**Requirement**
Scan the records for the string "engine", then copy each line that has it.

**Task input**
theorem witness_StepRunsTheLatchedCommand :
    (State.reset.issue 0x0A).eng = .busy 0x0A ∧ decode 0x0A = .ok .decode ∧ nextTurn (State.reset.issue 0x0A) = .engine ∧
      decode (BitVec.ofNat 32 (0x10000000A % 2 ^ 32)) = .ok .decode := by decide

theorem witness_CmdWriteIssues :
    nextTurn (hostRuns [.wr .word 0x00001010 5]) = .host ∧ (hostRuns [.wr .word 0x00001010 5]).eng = .idle ∧
      (0x00001010 : Word).toNat % 4096 = 0x010 ∧
      nextTurn (hostWaits 6 [.wr .word 0x010 5]) = .host ∧ (hostWaits 6 [.wr .word 0x010 5]).eng ≠ .idle := by decide

theorem witness_ErrorsHaveNoPartialEffect :
    shows (exec .frame (machine #v[0, 0, 0, 8, 0, 0, 0, 0] [])) (·.err) = some .frameSize ∧
      shows (exec .decode (machine #v[0, 0, 0, 15, 15, 14, 0, 0] [])) (·.err) = some .sizeMismatch := by decide

theorem witness_SizeOverflowIsUnreachable :
    shows (exec .wruint (machine #v[0, 0xFFFFFFFF, 0, 0, 0, 0, 0, 0] [])) (·.err) = some .ok := by decide

theorem witness_IssuedCommandsComplete :
    (hostWaits 0 [.wait, .rd .word 0x040]).eng = .busy 0 ∧ Turn.rst ∉ (hostWaits 0 [.wait, .rd .word 0x040]).schedule ∧
      (∀ op ∈ (hostWaits 0 [.wait, .rd .word 0x040]).bus, op.WellFormed) ∧ (State.reset.issue 0x07).schedule = [] :=
  ⟨by decide, by decide, by simp [hostWaits, hostRuns, State.issue, HostOp.WellFormed], by decide⟩

/-- P4's two accesses with no turn scheduled, and with the host named between them. -/
theorem witness_IllegalWordCompletesAtOnce :
    (hostRuns [.wr .word 0x010 0x07, .rd .word 0x00C]).eng = .idle ∧ ¬ LegalWord 0x07 ∧
      (0x010 : Word).toNat % 4096 = 0x010 ∧ (0x00C : Word).toNat % 4096 = 0x00C ∧
      (hostRuns [.wr .word 0x010 0x07, .rd .word 0x00C]).schedule = [] ∧ Turn.host ≠ .rst ∧ Turn.engine ≠ .rst ∧
      2 + 16 * 4 + 256 * ((0x07 : Word).toNat % 256) = 0x742 := by decide

/-- F2 and F3: the last address that fits and the first that does not. -/
theorem witness_WruintStoresBigEndian :
    shows (exec .wruint (machine #v[0xFFFC, 0xFFFFFFFF, 0, 0, 0, 0, 0, 0] [])) (·.err) = some .ok ∧
      shows (exec .wruint (machine #v[0xFFFD, 0, 0, 0, 0, 0, 0, 0] [])) (·.err) = some .range := by decide

theorem witness_RduintLoadsBigEndian :
    shows (exec .rduint (machine #v[0xFFFC, 0, 0, 0, 0, 0, 0, 0] [(0xFFFC, [0x80, 0, 0, 1])])) (fun t => (t.err, t.res[0])) =
        some (.ok, 0x80000001) ∧
      shows (exec .rduint (machine #v[0xFFFD, 0, 0, 0, 0, 0, 0, 0] [])) (·.err) = some .range := by decide

/-- F8 and F9. -/
theorem witness_CksumComputesAdler :
    shows (exec .cksum (machine #v[0x10000, 0, 0, 0, 0, 0, 0, 0] [])) (fun t => (t.err, t.res[0])) = some (.ok, 1) ∧
      shows (exec .cksum (machine #v[0x10000, 1, 0, 0, 0, 0, 0, 0] [])) (·.err) = some .range := by decide

/-- F14, source and destination out of range by one, F15's size short by one and exact, F17. -/
theorem witness_FrameBuildsABlock :
    shows (exec .frame (machine #v[0x100, 0, 0, 9, 256, 0, 0, 0] [])) (·.err) = some .range ∧
      shows (exec .frame (machine #v[0x100, 0x10000, 1, 10, 255, 0, 0, 0] [])) (·.err) = some .range ∧
      shows (exec .frame (machine #v[0xFFF8, 0, 0, 9, 255, 0, 0, 0] [])) (·.err) = some .range ∧
      shows (exec .frame (machine #v[0x400, 0, 5, 13, 1, 0, 0, 0] [])) (·.err) = some .frameSize ∧
      shows (exec .frame (machine #v[1, 8, 5, 15, 1, 0, 0, 0] [])) (·.err) = some .overlap ∧
      shows (exec .frame (machine #v[0xFFF7, 0x10000, 0, 9, 255, 0, 0, 0] [])) (·.err) = some .ok := by decide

**Reply**
    (State.reset.issue 0x0A).eng = .busy 0x0A ∧ decode 0x0A = .ok .decode ∧ nextTurn (State.reset.issue 0x0A) = .engine ∧
      (hostRuns [.wr .word 0x010 0x07, .rd .word 0x00C]).schedule = [] ∧ Turn.host ≠ .rst ∧ Turn.engine ≠ .rst ∧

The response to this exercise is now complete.